I think there are 2 separate ideas being discussed here. 

The first involves a new Mozart work being discovered. The experts would validate everything about the manuscript along with the music clearly written as Mozart had done. The music community would hail the new work, and it would be played often at first. If the work were deemed to be one of Mozart's better works, it would continue to be played regularly and recorded as much as the other great works. If someone tried to pass it off as their own, I suspect that the musical world would not be much interested other than to notice the fine craftmanship and wonder why someone would attempt such a work.

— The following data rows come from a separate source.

/-- A configuration request, or a write of a function's MSI-X table: what it reads or changes (PCI Express; 03 R68, 06 R122). -/
inductive ConfigOp where
  | read (r : CfgReg)
  | memEnable (v : Bool)
  | busMaster (v : Bool)
  | msixEnable (v : Bool)
  | functionMask (v : Bool)
  | vectorMask (vec : Fin 32) (v : Bool)
  | vfEnable (numVfs : Fin 65)
  | maxPayload (bytes : Nat)
  /-- Message address and data of an MSI-X table entry. -/
  | vectorEntry (vec : Fin 32) (addr : Dword) (data : Word)
  /-- The address association blocks (base and limit) and the RID association of selective IDE stream 1 + `stream` (17 R407). -/
  | ideAssoc (stream : Fin 4) (blocks : List (Dword × Dword)) (rids : Option (BitVec 16 × BitVec 16))
  | other
deriving DecidableEq, Repr

/-- A dword of a register write with its byte enables. -/
structure RegDword where
  be : BitVec 4
  val : Word
deriving DecidableEq, Repr

/-- An AMO of a companion program (07 R178: RVA22U64). -/
inductive HpcAmo where
  | swap
  | add
  | xor
  | and
  | or
  | min
  | max
  | minu
  | maxu
deriving DecidableEq, Repr

/-- How a companion program reaches its address map (07 R179): a load or a store, an instruction fetch, LR, SC or an AMO. -/
inductive HpcKind where
  | plain
  | fetch
  | reserved
  | amo (op : HpcAmo)
deriving DecidableEq, Repr

/-- A read of an aperture: so many bytes, or an AtomicOp on them (05 R105). -/
structure ApRead where
  len : Nat
  atomic : Bool
deriving DecidableEq, Repr

/-- The source of an aperture access: a tenant function with the Requester ID on the request, a physical function, virtual function v of a port, which no tenant may be bound to (06 R123), or the program on companion core h at a virtual address of its map (07 R179; the offset operand is then 0). -/
inductive ApSrc where
  | tenant (n : Fin 128) (rid : BitVec 16)
  | pf (port : Fin 4)
  | vf (port : Fin 4) (v : Fin 64) (rid : BitVec 16)
  | hpc (h : Fin 16) (va : Dword) (k : HpcKind)
deriving DecidableEq, Repr

/-- The contents of a boot medium (04 R76) from offset 0, as read from flash or from a pushed buffer. -/
abbrev Medium := List Byte

/-- What the end of a bring-up step finds (04 R73). Each constructor carries the inputs of that step: strap pads, media, check outcomes. -/
inductive StepIn where
  /-- Step 2: sampled pins and the hub's own pads. -/
  | straps (ownerPort : Fin 4) (bootSrc : Fin 4) (site : BitVec 4) (build : BitVec 6) (clkMode : BitVec 8) (media : BitVec 2) (mgtAddr : BitVec 2)
  /-- Step 4: flash contents, `none` where no flash answers. -/
  | stage1 (flash : Option Medium)
  /-- Step 5: bundles and tile rails are done (each bundle trains by its own row). -/
  | tiles
  /-- Step 6: fuse maps; a tile (or 8, the hub) whose map fails its CRC. The step ends once the bridge links are trained or left DOWN. -/
  | fuses (bad : Option (Fin 9))
  /-- Step 7: the field map is applied. -/
  | fieldMap
  /-- Step 8: slices have trained (each by its own row). -/
  | slices
  /-- Step 9: a Hamper bank that fails its initialisation check. -/
  | hamper (badBank : Option (Fin 64))
  /-- Step 10: the payload image is fetched from the medium of the stage-1 image. -/
  | payload
  /-- Step 11: cores have fetched (each by its own row). -/
  | cores
  /-- Step 12: the partition plan of the accepted payload, if it has one. -/
  | plan
deriving DecidableEq, Repr

/-- A bring-up watchdog (04 R91), with the flash contents of which the first candidate's read did not end. -/
inductive BootWatch where
  | step2
  | spi (flash : Option Medium)
  | push
  | bundle (t : Fin 8)
  | bridge (t : Fin 8) (d : Fin 4)
  | slice (x : Fin 512)
  | payload
  | core (x : Fin 512)
  | step12
deriving DecidableEq, Repr

/-- An access of a CXL.mem request: a read, or a write of a 64-byte line with or without poison. -/
inductive CxlOp where
  | read
  | write (data : List Byte) (poison : Bool)
deriving DecidableEq, Repr

/-- The status of a host Completion to a COPY read (06 R133). -/
inductive HostCpl where
  | success (data : List Byte) (ep : Bool)
  | unsupported
  | abort
  | translation
deriving DecidableEq, Repr

/-- The fields of a Peken instruction word (07 R175) beside its opcode, which the command's name gives: guard, register fields, mod, the immediate or offset, and the engine fields. `rsv` says that a reserved bit of the word's format is not zero. -/
structure Pk where
  pg : Fin 8
  pn : Bool
  d : Fin 64
  a : Fin 64
  b : Fin 64
  c : Fin 64
  mod : Fin 16
  imm : Word
  token : Fin 16
  mod2 : Fin 16
  flags : BitVec 16
  rsv : Bool
deriving DecidableEq, Repr

/-- An exception of a companion program (07 R180, HPC_EXIT). -/
inductive CompanionCause where
  | illegal
  | access
  | misaligned
  | poison
deriving DecidableEq, Repr

/-- A request at a slice controller (09 R231): a read of n bytes, a write, an atomic update (08 R205: 0 i32 add, 1 f32 add, 2 i64 add, 3 f32 max), a compare-and-swap. -/
inductive SliceOp where
  | read (n : Nat)
  | write (data : List Byte) (poison : Bool)
  | atomic (kind : Fin 4) (v : Dword)
  | cas (cmp swap : Dword)
deriving DecidableEq, Repr

/-- What error correction finds at an access (13 R316, R319, R320): nothing, a corrected error, an uncorrectable one in the line, one in the word of the valid or lost bits, one in a buffer that carries the line. -/
inductive EccIn where
  | clean
  | corrected
  | uncorrectable
  | map
  | buffer
deriving DecidableEq, Repr

/-- What an Ethernet frame that the MAC takes in carries (11 R271): UDP over IP, another protocol over IP, no IP, or a PAUSE. ARP, Neighbor Solicitations, PFC and PTP have their own rows. -/
inductive EthKind where
  | udp
  | otherIp
  | nonIp
  | pause
deriving DecidableEq, Repr

/-- An Ethernet frame as a stream port receives it (11 R271, R273): what it carries, and the fields of its UDP datagram where it carries one. An IPv4 address stands in the low 32 bits. `plain` says that the packet has no IPv4 options, fragments or IPv6 extension headers; `checksum` is none where the UDP checksum field is 0, else whether it verifies; `udp` is the UDP payload. -/
structure EthFrame where
  kind : EthKind
  fcsOk : Bool
  macLen : Nat
  dstMac : BitVec 48
  ipv6 : Bool
  plain : Bool
  dstIp : BitVec 128
  srcIp : BitVec 128
  srcUdp : BitVec 16
  dstUdp : BitVec 16
  checksum : Option Bool
  udp : List Byte
deriving DecidableEq, Repr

A slightly different, and more interesting, situation would exist if it turned out that one of Mozart's masterpieces were found to have been written by a later (or even modern) composer. Several people have suggested that this would be essentially impossible. Let's forget for the moment the problem with the historical discovery of the original manuscripts. Also we're not talking about a student or good composer writing a pastiche. It tuns out the work was written by the greatest composer ever to live. This composer also found a way to transport her mental state to that of Mozart's time so she could write what Mozart might have written. This is a thought experiment so we can imagine whatever we wish (at least most of us can). Obviously people would wonder why she would compose a work for a much earlier time period, and presumably they would bemoan such a great compositional mind writing for the past. I doubt the work would be hailed as a great work, but I don't know. 

To me the more interesting question is how individuals would react. If you love Mozart's Symphony No. 41 and find it an amazing work, how would you react to finding out it was written not by Mozart but by a recent composer? More importantly, would you still love hearing the work and continue to listen as often as before?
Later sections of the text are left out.